**EXERCISE DIRECTIONS**
Among the records, which lines include "decEle"? List them.

**GIVEN DATA**
- Opening Delimiter -
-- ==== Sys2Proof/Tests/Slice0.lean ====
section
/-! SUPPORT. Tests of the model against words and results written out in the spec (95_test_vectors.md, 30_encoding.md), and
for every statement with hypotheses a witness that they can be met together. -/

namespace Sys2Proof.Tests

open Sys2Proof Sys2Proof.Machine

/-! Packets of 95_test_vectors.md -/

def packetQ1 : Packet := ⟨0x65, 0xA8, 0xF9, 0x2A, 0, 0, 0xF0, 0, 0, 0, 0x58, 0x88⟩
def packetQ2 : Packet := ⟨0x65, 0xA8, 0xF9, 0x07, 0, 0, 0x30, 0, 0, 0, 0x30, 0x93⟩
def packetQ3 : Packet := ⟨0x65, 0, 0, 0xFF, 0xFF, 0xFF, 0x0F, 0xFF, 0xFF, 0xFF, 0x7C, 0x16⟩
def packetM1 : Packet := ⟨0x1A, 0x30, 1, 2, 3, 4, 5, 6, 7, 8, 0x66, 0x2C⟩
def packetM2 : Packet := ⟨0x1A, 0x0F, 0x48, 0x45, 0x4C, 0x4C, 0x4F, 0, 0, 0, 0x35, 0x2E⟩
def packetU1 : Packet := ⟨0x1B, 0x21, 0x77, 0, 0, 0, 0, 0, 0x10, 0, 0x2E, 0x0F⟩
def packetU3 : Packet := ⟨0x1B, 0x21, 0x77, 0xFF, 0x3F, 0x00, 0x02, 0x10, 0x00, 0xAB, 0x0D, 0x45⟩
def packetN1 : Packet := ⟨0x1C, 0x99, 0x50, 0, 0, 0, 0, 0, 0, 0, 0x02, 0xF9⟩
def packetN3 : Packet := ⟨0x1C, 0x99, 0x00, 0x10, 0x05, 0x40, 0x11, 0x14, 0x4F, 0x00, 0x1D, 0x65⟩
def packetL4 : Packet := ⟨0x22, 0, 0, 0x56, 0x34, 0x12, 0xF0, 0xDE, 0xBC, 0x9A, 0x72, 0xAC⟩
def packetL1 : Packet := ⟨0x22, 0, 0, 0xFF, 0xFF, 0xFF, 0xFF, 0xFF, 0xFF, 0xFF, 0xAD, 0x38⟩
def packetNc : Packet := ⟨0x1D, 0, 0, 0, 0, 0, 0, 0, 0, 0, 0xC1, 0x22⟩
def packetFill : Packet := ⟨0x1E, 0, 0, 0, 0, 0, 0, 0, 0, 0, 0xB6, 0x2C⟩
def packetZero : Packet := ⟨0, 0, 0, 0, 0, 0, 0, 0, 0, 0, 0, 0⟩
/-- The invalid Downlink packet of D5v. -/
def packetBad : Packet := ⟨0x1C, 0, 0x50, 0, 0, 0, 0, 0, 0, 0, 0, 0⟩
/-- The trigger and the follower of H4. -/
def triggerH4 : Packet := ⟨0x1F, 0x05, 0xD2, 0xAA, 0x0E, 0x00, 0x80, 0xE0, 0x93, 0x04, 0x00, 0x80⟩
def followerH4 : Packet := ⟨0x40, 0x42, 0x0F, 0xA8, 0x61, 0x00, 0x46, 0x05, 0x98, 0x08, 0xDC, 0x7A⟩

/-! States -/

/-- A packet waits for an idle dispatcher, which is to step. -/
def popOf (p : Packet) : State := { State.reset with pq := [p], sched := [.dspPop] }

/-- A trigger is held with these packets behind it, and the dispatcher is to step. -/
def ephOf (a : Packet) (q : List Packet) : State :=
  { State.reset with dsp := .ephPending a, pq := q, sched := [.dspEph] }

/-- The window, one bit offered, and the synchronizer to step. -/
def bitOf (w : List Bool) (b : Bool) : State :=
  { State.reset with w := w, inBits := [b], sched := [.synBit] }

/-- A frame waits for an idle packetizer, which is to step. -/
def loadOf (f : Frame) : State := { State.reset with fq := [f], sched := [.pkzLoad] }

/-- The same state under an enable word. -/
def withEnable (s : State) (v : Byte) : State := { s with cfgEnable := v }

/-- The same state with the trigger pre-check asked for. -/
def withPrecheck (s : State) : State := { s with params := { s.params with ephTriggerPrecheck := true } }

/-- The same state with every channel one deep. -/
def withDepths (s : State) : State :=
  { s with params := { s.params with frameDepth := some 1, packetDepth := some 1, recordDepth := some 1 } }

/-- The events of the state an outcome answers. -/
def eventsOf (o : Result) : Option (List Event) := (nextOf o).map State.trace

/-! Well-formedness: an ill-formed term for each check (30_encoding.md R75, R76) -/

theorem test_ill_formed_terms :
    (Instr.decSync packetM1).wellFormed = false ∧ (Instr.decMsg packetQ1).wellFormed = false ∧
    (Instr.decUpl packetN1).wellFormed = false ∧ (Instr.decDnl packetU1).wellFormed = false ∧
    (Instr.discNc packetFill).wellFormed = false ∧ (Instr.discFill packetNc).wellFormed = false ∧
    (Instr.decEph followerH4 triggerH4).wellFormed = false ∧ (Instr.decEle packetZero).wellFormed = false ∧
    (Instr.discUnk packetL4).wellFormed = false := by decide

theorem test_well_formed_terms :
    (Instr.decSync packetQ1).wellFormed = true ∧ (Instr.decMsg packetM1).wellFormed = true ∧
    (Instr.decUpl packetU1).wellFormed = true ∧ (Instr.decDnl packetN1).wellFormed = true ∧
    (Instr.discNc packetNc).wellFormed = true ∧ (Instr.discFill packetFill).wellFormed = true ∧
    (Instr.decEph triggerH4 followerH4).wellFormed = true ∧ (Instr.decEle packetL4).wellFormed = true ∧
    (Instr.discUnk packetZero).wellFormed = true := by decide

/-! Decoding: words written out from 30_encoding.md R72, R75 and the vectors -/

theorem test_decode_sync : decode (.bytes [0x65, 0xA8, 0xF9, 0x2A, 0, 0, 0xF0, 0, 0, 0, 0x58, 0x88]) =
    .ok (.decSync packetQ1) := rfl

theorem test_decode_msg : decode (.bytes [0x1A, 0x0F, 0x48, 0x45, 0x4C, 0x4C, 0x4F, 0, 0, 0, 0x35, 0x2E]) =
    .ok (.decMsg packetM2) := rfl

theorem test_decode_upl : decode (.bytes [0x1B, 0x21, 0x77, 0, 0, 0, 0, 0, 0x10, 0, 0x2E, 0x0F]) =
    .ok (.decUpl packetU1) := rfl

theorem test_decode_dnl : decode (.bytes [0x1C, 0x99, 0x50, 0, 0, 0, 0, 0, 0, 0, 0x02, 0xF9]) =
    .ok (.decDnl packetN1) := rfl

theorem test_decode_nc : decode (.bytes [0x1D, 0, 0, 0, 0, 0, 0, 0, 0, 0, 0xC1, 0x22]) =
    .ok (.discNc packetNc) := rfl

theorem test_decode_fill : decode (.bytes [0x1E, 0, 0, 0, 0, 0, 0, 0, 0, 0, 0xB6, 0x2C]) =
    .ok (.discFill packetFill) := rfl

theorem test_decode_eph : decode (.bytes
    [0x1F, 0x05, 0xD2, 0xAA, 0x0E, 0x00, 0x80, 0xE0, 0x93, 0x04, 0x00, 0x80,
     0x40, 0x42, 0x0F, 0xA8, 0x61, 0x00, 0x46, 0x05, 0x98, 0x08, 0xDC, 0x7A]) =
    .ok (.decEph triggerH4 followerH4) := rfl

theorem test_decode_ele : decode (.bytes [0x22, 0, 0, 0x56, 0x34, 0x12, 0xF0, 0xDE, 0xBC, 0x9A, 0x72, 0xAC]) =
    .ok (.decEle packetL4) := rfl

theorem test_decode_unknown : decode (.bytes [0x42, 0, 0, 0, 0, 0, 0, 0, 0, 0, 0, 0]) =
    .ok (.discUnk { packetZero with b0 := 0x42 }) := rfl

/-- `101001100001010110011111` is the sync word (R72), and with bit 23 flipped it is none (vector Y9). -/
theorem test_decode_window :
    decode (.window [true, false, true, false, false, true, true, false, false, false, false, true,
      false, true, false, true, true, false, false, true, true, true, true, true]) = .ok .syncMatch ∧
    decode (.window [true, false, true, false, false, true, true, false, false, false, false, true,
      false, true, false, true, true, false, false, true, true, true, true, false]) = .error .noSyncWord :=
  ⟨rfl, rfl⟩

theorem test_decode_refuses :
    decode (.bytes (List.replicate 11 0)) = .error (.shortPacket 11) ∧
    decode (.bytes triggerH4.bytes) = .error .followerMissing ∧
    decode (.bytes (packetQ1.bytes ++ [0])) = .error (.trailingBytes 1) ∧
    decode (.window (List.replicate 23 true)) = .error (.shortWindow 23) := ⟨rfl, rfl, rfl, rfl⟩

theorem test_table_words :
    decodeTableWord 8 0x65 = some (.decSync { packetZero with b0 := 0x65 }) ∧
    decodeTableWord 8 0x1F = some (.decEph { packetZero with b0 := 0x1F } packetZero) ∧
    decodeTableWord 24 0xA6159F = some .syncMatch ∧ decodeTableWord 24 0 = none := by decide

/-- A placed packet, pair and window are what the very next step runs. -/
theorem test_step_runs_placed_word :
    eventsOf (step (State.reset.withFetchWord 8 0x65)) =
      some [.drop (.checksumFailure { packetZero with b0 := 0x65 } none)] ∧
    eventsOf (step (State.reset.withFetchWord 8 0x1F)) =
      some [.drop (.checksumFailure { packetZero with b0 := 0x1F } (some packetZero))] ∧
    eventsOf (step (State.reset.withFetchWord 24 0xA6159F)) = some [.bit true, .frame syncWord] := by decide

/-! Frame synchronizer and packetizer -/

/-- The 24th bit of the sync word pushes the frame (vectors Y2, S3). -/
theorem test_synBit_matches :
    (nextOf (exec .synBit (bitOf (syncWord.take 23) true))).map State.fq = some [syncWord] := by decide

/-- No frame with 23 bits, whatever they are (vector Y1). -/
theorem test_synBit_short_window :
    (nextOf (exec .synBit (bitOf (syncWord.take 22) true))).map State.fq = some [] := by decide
- Closing Delimiter -
**EXERCISE RESULT**
    (Instr.decEph followerH4 triggerH4).wellFormed = false ∧ (Instr.decEle packetZero).wellFormed = false ∧
    (Instr.decEph triggerH4 followerH4).wellFormed = true ∧ (Instr.decEle packetL4).wellFormed = true ∧
    .ok (.decEle packetL4) := rfl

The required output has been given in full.